Идея повествования, мне кажется, дает ключ к болтовне мистера Томпсона, к его отчаянному многословию. Лишенный непрерывности личной истории и стабильных воспоминаний, он доведен до повествовательного неистовства, и отсюда все его бесконечные выдумки и словоизвержения, все его мифотворчество. Он не в состоянии поддерживать реальность и связность внутренней истории, и потому плодит псевдоистории – населенные псевдолюдьми псевдонепрерывные миры-призраки.
Как он сам реагирует на свое состояние? Внешне мистер Томпсон похож на блестящего комика; окружающие говорят, что с ним не соскучишься. Его таланты могли бы послужить основой настоящего комического романа [71]. Но кроме комедии здесь есть и трагедия, ибо перед нами человек в состоянии безысходности и безумия. Мир постоянно ускользает от него, теряет фундамент, улетучивается, и он должен находить смысл, создавать смысл, все придумывая заново, непрерывно наводя мосты над зияющим хаосом бессмысленности.

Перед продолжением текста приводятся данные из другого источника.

-- ==== Sys2Proof/Machine/ModuleCommands.lean ====
section
/-! DEFINITION. The commands of the module states, of power and resets, of the islands and of the common page header (R8, R14–R17,
R397, R405, R417–R425, R433, R434). -/

namespace Sys2Proof.Machine

/-- POWER_ON (R418, R444). -/
def execPowerOn (a : At) (strapA strapB : Option Nat) (s : State) : Host.Outcome State Fault Refusal :=
  s.does a (State.powerOn strapA strapB)

/-- BOOT_COMPLETE (R421, R422). -/
def execBootComplete (a : At) (s : State) : Host.Outcome State Fault Refusal := s.does a State.bootComplete

/-- RING_SEARCH_DONE (R405). -/
def execRingSearchDone (a : At) (s : State) : Host.Outcome State Fault Refusal := s.does a State.ringSearched

/-- COMMANDED_RESET (R420): a write of SUP_RESET; the straps are read anew (R444). -/
def execCommandedReset (a : At) (acc : Accessor) (value : Word) (strapA strapB : Option Nat) (s : State) :
    Host.Outcome State Fault Refusal :=
  s.does a (State.writeNamed (fun _ _ _ s => s.resetWrite (strapBase strapA strapB) value) acc Reg.SUP_RESET 0 value)

/-- GO_READY (R418, R419). -/
def execGoReady (a : At) (acc : Accessor) (s : State) : Host.Outcome State Fault Refusal :=
  s.does a (State.writePlain acc Reg.SUP_CTRL 0 0x01#32)

/-- GO_RUN (R418, R419). -/
def execGoRun (a : At) (acc : Accessor) (s : State) : Host.Outcome State Fault Refusal :=
  s.does a (State.writePlain acc Reg.SUP_CTRL 0 0x02#32)

/-- STOP (R418). -/
def execStop (a : At) (acc : Accessor) (s : State) : Host.Outcome State Fault Refusal :=
  s.does a (State.writePlain acc Reg.SUP_CTRL 0 0x04#32)

/-- GO_CONFIG (R418). -/
def execGoConfig (a : At) (acc : Accessor) (s : State) : Host.Outcome State Fault Refusal :=
  s.does a (State.writePlain acc Reg.SUP_CTRL 0 0x08#32)

/-- GO_SERVICE (R418). -/
def execGoService (a : At) (acc : Accessor) (s : State) : Host.Outcome State Fault Refusal :=
  s.does a (State.writePlain acc Reg.SUP_CTRL 0 0x10#32)

/-- SAVE_CFG (R425). -/
def execSaveCfg (a : At) (acc : Accessor) (windows : List (Nat × Nat × Nat)) (ok : Bool) (s : State) :
    Host.Outcome State Fault Refusal :=
  s.does a (State.writeNamed (fun n w old s => s.act (·.saveCfg windows ok) Reg.SUP_CTRL n w 0x20#32 old) acc Reg.SUP_CTRL 0 0x20#32)

/-- STATE_TRANSITION (R418): SUP's doing. -/
def execStateTransition (a : At) (s : State) : Host.Outcome State Fault Refusal := s.does a (State.upOn Pg.SUP State.transition)

/-- HOLDUP_EXHAUSTED (R397). -/
def execHoldupExhausted (a : At) (s : State) : Host.Outcome State Fault Refusal := s.does a State.holdupExhausted

/-- SUP_FETCH_FAULT (R424). -/
def execSupFetchFault (a : At) (s : State) : Host.Outcome State Fault Refusal := s.does a State.supFetchFault

/-- REGISTER_WRITE (R8): a write of `width` bytes to the register at an address of the pages. -/
def execRegisterWrite (a : At) (acc : Accessor) (addr width : Nat) (value : Word) (s : State) : Host.Outcome State Fault Refusal :=
  s.does a (fun s =>
    if 0x40000000 ≤ addr ∧ addr < 0x40015800 then
      (s.regWrite acc ((addr - 0x40000000) / 0x400) (addr % 0x400) width value).1
    else s.upOn (accPage acc) (State.refuseAccess acc))

/-- ISLAND_ACCESS_TIMEOUT (R15): the access completes, a read with 0. Log entry 15 (DEDUCED). -/
def execIslandAccessTimeout (a : At) (acc : Accessor) (read : Bool) (s : State) : Host.Outcome State Fault Refusal :=
  s.does a (State.upOn (accPage acc) (fun s =>
    s.commit { Fx.none with
      codes := [⟨accPage acc, 0x30B3, [], false⟩]
      emits := if read then [.readData [0]] else [] } []))

/-- MEMORY_ACCESS (R17): a write of the bytes given, or a read of `len` bytes. -/
def execMemoryAccess (a : At) (acc : Accessor) (addr len : Nat) (data : Option (List Byte)) (s : State) :
    Host.Outcome State Fault Refusal :=
  s.does a (fun s =>
    match data with
    | some d => (s.writeMem acc addr d).1
    | none =>
      let y := s.readMem acc addr len
      { y.1 with outbox := .readData (toWords ((len + 3) / 4) y.2.1) :: y.1.outbox })

/-- A write of a header register that has no effect beside it. -/
def State.writeHeader (acc : Accessor) (page off : Nat) (v : Word) (s : State) : State :=
  (s.regWriteWith (fun _ _ _ s => s) acc page off 4 v).1

/-- SOFT_RESET (R433): a write of PAGE_CTRL with SOFT_RESET at 1. -/
def execSoftReset (a : At) (acc : Accessor) (page : Fin 86) (value : Word) (s : State) : Host.Outcome State Fault Refusal :=
  s.does a (State.writeHeader acc page.val 8 (value ||| 2#32))

/-- FREEZE (R433): a write of PAGE_CTRL.FREEZE, ENABLE as it stands. -/
def execFreeze (a : At) (acc : Accessor) (page : Fin 86) (on : Bool) (s : State) : Host.Outcome State Fault Refusal :=
  s.does a (fun s => s.writeHeader acc page.val 8 (wd (b2n (hdrEnabled s.hdr page.val) + 4 * b2n on)))

/-- PAGE_ERR_CLR (R434): CODE and COUNT cleared; a code recorded in the same cycle wins (R9). -/
def execPageErrClr (a : At) (acc : Accessor) (page : Fin 86) (same : Option Nat) (s : State) : Host.Outcome State Fault Refusal :=
  s.does a (fun s =>
    let s := s.writeHeader acc page.val 0x18 0x80000000#32
    match same with
    | some c => s.upOn page.val (State.code page.val (c % 0x10000) [])
    | none => s)

/-! ## Islands (R14, R15) -/

/-- A unit that expected a block which does not come (R14): as a missed deadline, its run ends without a result. -/
def State.blockMissing (page : Nat) (s : State) : State :=
  match s.seq.runs.find? (fun r => r.span.page == page && r.doneAt.isNone) with
  | none => s
  | some r =>
    let t := (s.seq.count - r.count) * s.seq.lenUs + s.tick
    let s := s.unitMiss r.span
    { s with seq := { s.seq with runs := s.seq.runs.map (fun x =>
        if x.idx = r.idx ∧ x.doneAt = none then { x with result := false, doneAt := some t } else x) } }

/-- HANDSHAKE_TIMEOUT (R14): the sender reports, and the consumer that expected the block treats it as missing. Log entry 15 (DEDUCED). -/
def execHandshakeTimeout (a : At) (page : Fin 86) (consumer : Option (Fin 86)) (s : State) : Host.Outcome State Fault Refusal :=
  s.does a (fun s =>
    let s := s.upOn page.val (State.code page.val 0x30B1 [])
    match consumer with
    | some p => s.upOn p.val (State.blockMissing p.val)
    | none => s)

/-- The first page of an island: the source page of a code that names the island. Log entry 14 (DEDUCED). -/
def islandPage (i : Nat) : Nat := ((upto pageCount).find? (fun p => islandOf p == i)).getD Pg.REC

/-- PLL_LOCK_LOSS (R15): the island stops until the next reset. I0 and I11 have no PLL (R12). Log entry 14 (DEDUCED). -/
def execPllLockLoss (a : At) (island : Fin 12) (s : State) : Host.Outcome State Fault Refusal :=
  s.does a (fun s =>
    let i := island.val
    if i = 0 ∨ i = 11 ∨ s.islandUp i = false then s
    else
      ({ s with sup := { s.sup with stopped := s.sup.stopped ||| BitVec.twoPow 12 i } } : State).codeRec (islandPage i) 0x40B2 [wd i])

/-- The payload "reference" of R15, as the words of its characters. -/
def referencePayload : List Word := toWords 3 ([0x72, 0x65, 0x66, 0x65, 0x72, 0x65, 0x6E, 0x63, 0x65].map (BitVec.ofNat 8))

/-- REFERENCE_LOSS (R15): I1–I10 stop. Log entry 14 (DEDUCED). -/
def execReferenceLoss (a : At) (s : State) : Host.Outcome State Fault Refusal :=
  s.does a (fun s =>
    if s.mode = .off ∨ s.sup.refLost = true then s
    else
      ({ s with sup := { s.sup with refLost := true, stopped := s.sup.stopped ||| 0x7FE#12 } } : State).codeRec Pg.REC 0x40B2
        referencePayload)

end Sys2Proof.Machine
end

Знает ли об этом сам мистер Томпсон, чувствует ли, что произошло? Вдоволь насмеявшись при знакомстве с ним, люди вскоре настораживаются и даже пугаются. «Он никогда не останавливается, – говорят все, – будто гонится за чем-то и не может догнать». Он и вправду не в силах остановиться, поскольку брешь в памяти, в бытии и смысле никогда не закрывается, и он вынужден заделывать ее каждую секунду. Его «мосты» и «заплаты», при всем их блеске и изобретательности, помогают мало – это лишь пустые вымыслы, не способные ни заменить реальность, ни даже приблизиться к ней.

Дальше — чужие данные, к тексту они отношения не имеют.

-- ==== Sys2Proof/Certificates/Slice0/Obligations.lean ====
section
/-! DEFINITION. The statements for the provers. `s.at_ a` is the state at the time a command comes with, the upsets of that time struck;
every command is executed on it. -/

open Sys2Proof Sys2Proof.Machine

/-- With command c at the front of the queue, step is exec of c on the state with the rest of the queue; on an empty queue the block
idles, which is the model's own choice (log entry 4). (00_scope.md, 95_what_each_step_holds.md) -/
def Obligations.StepTakesTheFrontCommand : Prop :=
  (∀ (s : State) (c : Instr) (rest : List Instr), s.pending = c :: rest → step s = exec c { s with pending := rest }) ∧
  (∀ s : State, s.pending = [] → step s = .next s)

/-- POWER_ON in OFF and a write of 0x5A7C to SUP_RESET that is admitted lead to BOOT with the cause in SUP_RESET_CAUSE, the base of the
straps in CHN_BASE, every unit as after power-on and the nonvolatile bytes kept; with a supply warning in force HOLDUP_EXHAUSTED leads
to OFF and changes nothing else. What memory outside the nonvolatile store reads as after a reset is the model's choice (log entry 2).
(R418, R420, R397, R259, R444, 20_startup_and_features.md) -/
def Obligations.PowerAndResets : Prop :=
  (∀ (a : At) (strapA strapB : Option Nat) (s : State), s.mode = .off →
    ∃ t, exec (.powerOn a strapA strapB) s = .next t ∧ t.mode = .boot ∧ rget t.sup.regs Reg.SUP_RESET_CAUSE = 1#32 ∧
      rget t.chn.regs Reg.CHN_BASE = wd (strapBase strapA strapB) ∧ t.seq = Seq.fresh ∧ t.est = Est.fresh ∧ t.fus = Fus.fresh ∧
      t.gns = Gns.fresh ∧ t.ctl = Ctl.fresh ∧ t.alc = Alc.fresh ∧ t.sol = Sol.fresh ∧ t.can = State.reset.can ∧
      t.fio = State.reset.fio ∧ t.ser = State.reset.ser ∧ t.pos = State.reset.pos ∧ t.pwr = State.reset.pwr ∧
      (∀ x, nonvolatile x = true → t.mem.byte x = s.mem.byte x)) ∧
  (∀ (a : At) (acc : Accessor) (strapA strapB : Option Nat) (s : State), s.Admits acc Pg.SUP 0x4C →
    ∃ t, exec (.commandedReset a acc 0x5A7C#32 strapA strapB) s = .next t ∧ t.mode = .boot ∧
      rget t.sup.regs Reg.SUP_RESET_CAUSE = 2#32 ∧ rget t.chn.regs Reg.CHN_BASE = wd (strapBase strapA strapB) ∧
      t.seq = Seq.fresh ∧ t.est = Est.fresh ∧ t.fus = Fus.fresh ∧ t.gns = Gns.fresh ∧ t.ctl = Ctl.fresh ∧ t.alc = Alc.fresh ∧
      t.sol = Sol.fresh ∧ t.can = State.reset.can ∧ t.fio = State.reset.fio ∧ t.ser = State.reset.ser ∧ t.pos = State.reset.pos ∧
      t.sup.stopped = 0#12 ∧ (∀ x, nonvolatile x = true → t.mem.byte x = s.mem.byte x)) ∧
  (∀ (a : At) (s : State), s.mode ≠ .off → s.pwr.warn = true →
    exec (.holdupExhausted a) s = .next { s.at_ a with mode := .off })

/-- With SUP_BOOT.CFG_EN at 0, BOOT_COMPLETE leads from BOOT to CONFIG when a firmware copy is sound and to HALT with code 0x4193 when
none is; RING_SEARCH_DONE ends the search and records 0x0173 in the PAGE_ERR of REC; SUP_FETCH_FAULT stops SUP with code 0x40C6 and
drops the request that waits. (R405, R421, R424, 20_startup_and_features.md) -/
def Obligations.BootOutcome : Prop :=
  (∀ (a : At) (s : State), s.mode = .boot → s.sup.dead = false → bit s.nvs.boot 2 = false →
    ∃ t, exec (.bootComplete a) s = .next t ∧
      (((firmwareVersion (s.at_ a).mem 0).isSome = true ∨ (firmwareVersion (s.at_ a).mem 1).isSome = true) → t.mode = .config) ∧
      ((firmwareVersion (s.at_ a).mem 0 = none ∧ firmwareVersion (s.at_ a).mem 1 = none) →
        t.mode = .halt ∧ t.errCode Pg.SUP = 0x4193)) ∧
  (∀ (a : At) (s : State), s.mode ≠ .off → s.log.searched = false →
    ∃ t, exec (.ringSearchDone a) s = .next t ∧ t.log.searched = true ∧ t.errCode Pg.REC = 0x0173) ∧
  (∀ (a : At) (s : State), s.islandUp 1 = true →
    ∃ t, exec (.supFetchFault a) s = .next t ∧ t.sup.dead = true ∧ t.sup.request = none ∧ t.errCode Pg.SUP = 0x40C6)

/-- An admitted write of the SUP_CTRL bit of GO_READY in CONFIG, GO_RUN in READY with the check list passed, STOP in RUN or GO_SERVICE in
READY, with no request waiting and SUP alive, leaves that request waiting; GO_READY does so when no check of R419 refuses; GO_CONFIG
in READY leads to CONFIG at once and fathom counting continues. A request while another waits is discarded with 0x1191. (R418, R419,
20_startup_and_features.md) -/
def Obligations.StateRequests : Prop :=
  (∀ (a : At) (acc : Accessor) (s : State), s.Admits acc Pg.SUP 0x40 → s.sup.dead = false → s.sup.request = none → s.mode = .config →
    ((s.at_ a).written 1 1 0x40 0 Reg.SUP_CTRL supCtrlRow 1#32).negotiationFault = none →
    ((s.at_ a).written 1 1 0x40 0 Reg.SUP_CTRL supCtrlRow 1#32).negotiate.firstRefusal true = none →
    ∃ t, exec (.goReady a acc) s = .next t ∧ t.sup.request = some .goReady ∧ t.mode = .config ∧
      t.pageSeq Pg.SUP = s.pageSeq Pg.SUP + 1#32) ∧
  (∀ (a : At) (acc : Accessor) (s : State), s.Admits acc Pg.SUP 0x40 → s.sup.dead = false → s.sup.request = none → s.mode = .ready →
    s.sup.passed = true →
    ∃ t, exec (.goRun a acc) s = .next t ∧ t.sup.request = some .goRun ∧ t.mode = .ready ∧ t.pageSeq Pg.SUP = s.pageSeq Pg.SUP + 1#32) ∧
  (∀ (a : At) (acc : Accessor) (s : State), s.Admits acc Pg.SUP 0x40 → s.sup.dead = false → s.sup.request = none → s.mode = .run →
    ∃ t, exec (.stop a acc) s = .next t ∧ t.sup.request = some .stop ∧ t.mode = .run ∧ t.pageSeq Pg.SUP = s.pageSeq Pg.SUP + 1#32) ∧
  (∀ (a : At) (acc : Accessor) (s : State), s.Admits acc Pg.SUP 0x40 → s.sup.dead = false → s.sup.request = none → s.mode = .ready →
    ∃ t, exec (.goService a acc) s = .next t ∧ t.sup.request = some .goService ∧ t.mode = .ready ∧
      t.pageSeq Pg.SUP = s.pageSeq Pg.SUP + 1#32) ∧
  (∀ (a : At) (acc : Accessor) (s : State), s.Admits acc Pg.SUP 0x40 → s.sup.dead = false → s.sup.request = none → s.mode = .ready →
    ∃ t, exec (.goConfig a acc) s = .next t ∧ t.mode = .config ∧ t.sup.request = none ∧ t.seq = s.seq ∧
      t.pageSeq Pg.SUP = s.pageSeq Pg.SUP + 1#32) ∧
  (∀ (a : At) (acc : Accessor) (s : State) (r : Request), s.Admits acc Pg.SUP 0x40 → s.sup.dead = false → s.sup.request = some r →
    ∃ t, exec (.goRun a acc) s = .next t ∧ t.errCode Pg.SUP = 0x1191 ∧ t.sup.request = some r ∧ t.mode = s.mode)

/-- STATE_TRANSITION while SUP's island runs: at a fathom start that has come, GO_RUN leads to RUN, STOP to READY with no long span left
in progress, GO_READY from SERVICE to READY, and GO_SERVICE to SERVICE; GO_READY in CONFIG leads to READY at its first grid instant
when fathoms are not yet counted, and counting begins there; the request no longer waits, unless AUTO_RUN asks for RUN next. (R418,
R56, R158, 20_startup_and_features.md, 02_furlong_sequencer.md) -/
def Obligations.StateTransitions : Prop :=
  (∀ (a : At) (s : State), s.pageUp Pg.SUP = true → s.sup.request = some .goRun → (s.at_ a).startDue = true →
    ∃ t, exec (.stateTransition a) s = .next t ∧ t.mode = .run ∧ t.sup.request = none) ∧
  (∀ (a : At) (s : State), s.pageUp Pg.SUP = true → s.sup.request = some .stop → (s.at_ a).startDue = true → s.sup.autoRun = false →
    ∃ t, exec (.stateTransition a) s = .next t ∧ t.mode = .ready ∧ t.sup.request = none ∧ t.seq.runs = []) ∧
  (∀ (a : At) (s : State), s.pageUp Pg.SUP = true → s.sup.request = some .goService → (s.at_ a).startDue = true →
    ∃ t, exec (.stateTransition a) s = .next t ∧ t.mode = .service ∧ t.sup.request = none) ∧
  (∀ (a : At) (s : State), s.pageUp Pg.SUP = true → s.sup.request = some .goReady → s.mode ≠ .config → (s.at_ a).startDue = true →
    s.sup.autoRun = false →
    ∃ t, exec (.stateTransition a) s = .next t ∧ t.mode = .ready ∧ t.sup.request = none) ∧
  (∀ (a : At) (s : State), s.pageUp Pg.SUP = true → s.sup.request = some .goReady → s.mode = .config → s.seq.counted = false →
    (s.at_ a).firstGrid ≤ (s.at_ a).tim.us → s.sup.autoRun = false →
    ∃ t, exec (.stateTransition a) s = .next t ∧ t.mode = .ready ∧ t.sup.request = none ∧ t.seq.counted = true ∧
      t.seq.startUs = (s.at_ a).firstGrid ∧ t.seq.lenUs = s.seq.lenReg)

/-- An admitted write by SUP in CONFIG to shared SRAM stores its bytes there and no other byte changes; an admitted read of shared SRAM
returns the bytes a reader gets and changes no byte; an access that R17 does not allow is discarded with 0x30A1 at the accessor;
ISLAND_ACCESS_TIMEOUT reports 0x30B3 at the accessor and a read returns 0; HANDSHAKE_TIMEOUT reports 0x30B1 at the sender. (R15, R17,
R14, 01_architecture.md) -/
def Obligations.AccessesOfTheMap : Prop :=
  (∀ (a : At) (addr len : Nat) (d : List Byte) (s : State), s.mode = .config → s.sup.dead = false → s.islandUp 1 = true →
    s.islandUp 2 = true → d ≠ [] → 0x20000000 ≤ addr → addr + d.length ≤ 0x21000000 →
    ∃ t, exec (.memoryAccess a .sup addr len (some d)) s = .next t ∧
      (∀ i (h : i < d.length), t.mem.byte (addr + i) = d[i]) ∧
      (∀ x, (x < addr ∨ addr + d.length ≤ x) → t.mem.byte x = s.mem.byte x)) ∧
  (∀ (a : At) (addr len : Nat) (s : State), s.sup.dead = false → s.islandUp 1 = true → s.islandUp 2 = true →
    0 < len → 0x20000000 ≤ addr → addr + len ≤ 0x21000000 →
    ∃ t, exec (.memoryAccess a .sup addr len none) s = .next t ∧
      t.outbox.head? = some (.readData (toWords ((len + 3) / 4) ((s.at_ a).mem.readBytes addr len))) ∧ s.SameBytes t) ∧
  (∀ (a : At) (addr len : Nat) (d : List Byte) (s : State), s.sup.dead = false → s.islandUp 1 = true → s.mode ≠ .config →
    s.mode ≠ .service → d ≠ [] → 0x20000000 ≤ addr → addr + d.length ≤ 0x21000000 →
    ∃ t, exec (.memoryAccess a .sup addr len (some d)) s = .next t ∧ t.errCode Pg.SUP = 0x30A1 ∧ s.SameBytes t ∧ (s.at_ a).SameShell t) ∧
  (∀ (a : At) (acc : Accessor) (read : Bool) (s : State), s.pageUp (accPage acc) = true → accPage acc ≠ Pg.SNAP →
    ∃ t, exec (.islandAccessTimeout a acc read) s = .next t ∧ t.errCode (accPage acc) = 0x30B3 ∧
      t.outbox = (if read then [.readData [0#32]] else []) ++ s.outbox ∧ (s.at_ a).SameShell t ∧ s.SameBytes t) ∧
  (∀ (a : At) (page : Fin 86) (s : State), s.pageUp page.val = true → page.val ≠ Pg.SNAP →
    ∃ t, exec (.handshakeTimeout a page none) s = .next t ∧ t.errCode page.val = 0x30B1 ∧ (s.at_ a).SameShell t ∧ s.SameBytes t)

/-- PLL_LOCK_LOSS of a running island other than I0 and I11, which have no PLL, stops that island and no other; REFERENCE_LOSS stops I1 to
I10 and leaves I0 and I11 as they were; no other unit's state and no byte of memory changes. (R15, 01_architecture.md) -/
def Obligations.ClockFailures : Prop :=
  (∀ (a : At) (island : Fin 12) (s : State), island.val ≠ 0 → island.val ≠ 11 → s.islandUp island.val = true →
    ∃ t, exec (.pllLockLoss a island) s = .next t ∧ t.islandUp island.val = false ∧
      (∀ j, j < 12 → j ≠ island.val → t.islandUp j = s.islandUp j) ∧
      t.shell = { (s.at_ a).shell with sup := { s.sup with stopped := s.sup.stopped ||| BitVec.twoPow 12 island.val } } ∧ s.SameBytes t) ∧
  (∀ (a : At) (s : State), s.mode ≠ .off → s.sup.refLost = false →
    ∃ t, exec (.referenceLoss a) s = .next t ∧ (∀ j, 1 ≤ j → j ≤ 10 → t.islandUp j = false) ∧
      t.islandUp 0 = s.islandUp 0 ∧ t.islandUp 11 = s.islandUp 11 ∧ t.sup.refLost = true ∧ t.errCode Pg.REC = 0x40B2 ∧
      t.shell = { (s.at_ a).shell with sup := { s.sup with refLost := true, stopped := s.sup.stopped ||| 0x7FE#12 } } ∧ s.SameBytes t)

/-- For every page and every accessor the write is admitted for: a write of PAGE_EVT_EN leaves the flags that exist and counts in
PAGE_SEQ; CLR returns PAGE_ERR to 0, unless a code is recorded in the same cycle, which then stands with COUNT 1; FREEZE takes a copy
of the page and sets its bit; a SOFT_RESET outside RUN, of a page on which it has an effect, returns PAGE_EVT_EN and PAGE_ERR to 0 and
PAGE_CTRL to ENABLE alone, and PAGE_SEQ counts it. (R433, R434, R435, R8, 21_register_directory.md) -/
def Obligations.CommonHeaderWrites : Prop :=
  (∀ (a : At) (acc : Accessor) (page : Nat) (value : Word) (l : PageLayout) (s : State), page < 86 → layoutOf page = some l →
    s.Admits acc page 0x14 →
    ∃ t, exec (.registerWrite a acc (0x40000000 + 0x400 * page + 0x14) 4 value) s = .next t ∧
      rget t.hdr (cellKey page 0x14 0) = value &&& wd l.evt ∧ t.pageSeq page = s.pageSeq page + 1#32 ∧ s.SameBytes t) ∧
  (∀ (a : At) (acc : Accessor) (page : Fin 86) (s : State), s.Admits acc page.val 0x18 → page.val ≠ Pg.SNAP →
    (page.val < 8 ∨ 10 < page.val) →
    ∃ t, exec (.pageErrClr a acc page none) s = .next t ∧ t.pageErr page.val = 0#32 ∧ t.pageSeq page.val = s.pageSeq page.val + 1#32 ∧
      s.SameBytes t) ∧
  (∀ (a : At) (acc : Accessor) (page : Fin 86) (c : Nat) (s : State), s.Admits acc page.val 0x18 → page.val ≠ Pg.SNAP →
    (page.val < 8 ∨ 10 < page.val) →
    ∃ t, exec (.pageErrClr a acc page (some c)) s = .next t ∧ t.pageErr page.val = wd (c % 0x10000 + 0x10000) ∧ s.SameBytes t) ∧
  (∀ (a : At) (acc : Accessor) (page : Fin 86) (on : Bool) (s : State), s.Admits acc page.val 8 →
    ∃ t, exec (.freeze a acc page on) s = .next t ∧ rbit t.hdr (cellKey page.val 8 0) 2 = on ∧
      t.pageSeq page.val = s.pageSeq page.val + 1#32 ∧ s.SameBytes t) ∧
  (∀ (a : At) (acc : Accessor) (page : Fin 86) (value : Word) (s : State), s.Admits acc page.val 8 →
    (∀ n, acc = .core n → coreRegs page.val = none) → s.mode ≠ .run → softFixed page.val = false →
    ∃ t, exec (.softReset a acc page value) s = .next t ∧ rget t.hdr (cellKey page.val 8 0) = 1#32 ∧
      rget t.hdr (cellKey page.val 0x14 0) = 0#32 ∧ t.pageSeq page.val = s.pageSeq page.val + 1#32 ∧ s.SameBytes t)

Чувствует ли это мистер Томпсон? Каково его ощущение реальности? Страдает ли он? Подозревает ли, что заблудился в иллюзорном мире и губит себя попытками найти воображаемый выход? Ему явно не по себе; натянутое, неестественное выражение лица выдает постоянное внутреннее напряжение, а временами, хоть и нечасто, – неприкрытое, жалобное смятение. Спасением – и одновременно проклятием мистера Томпсона является абсолютная «мелководность» его жизни, та защитная реакция, в результате которой все его существование сведено к поверхности, пусть сверкающей и переливающейся, но все же поверхности, к мареву иллюзий, к бреду без какой бы то ни было глубины.
И вместе с тем у него нет ощущения утраты, исчезновения этой неизмеримой, многомерной, таинственной глубины, определяющей личность и реальность. Каждого, кто хоть ненадолго оказывается с ним рядом, поражает, что за его легкостью, за его лихорадочной беглостью совершенно отсутствует чувство и суждение, способность отличать действительное от иллюзорного, истинное от неистинного (в его случае бессмысленно говорить о намеренной лжи), важное от тривиального и ничтожного. Все, что изливается в непрерывном потоке, в потопе его конфабуляций, проникнуто каким-то особым безразличием, словно не существенно ни что говорит он сам, ни что говорят и делают окружающие, словно вообще ничто больше не имеет значения.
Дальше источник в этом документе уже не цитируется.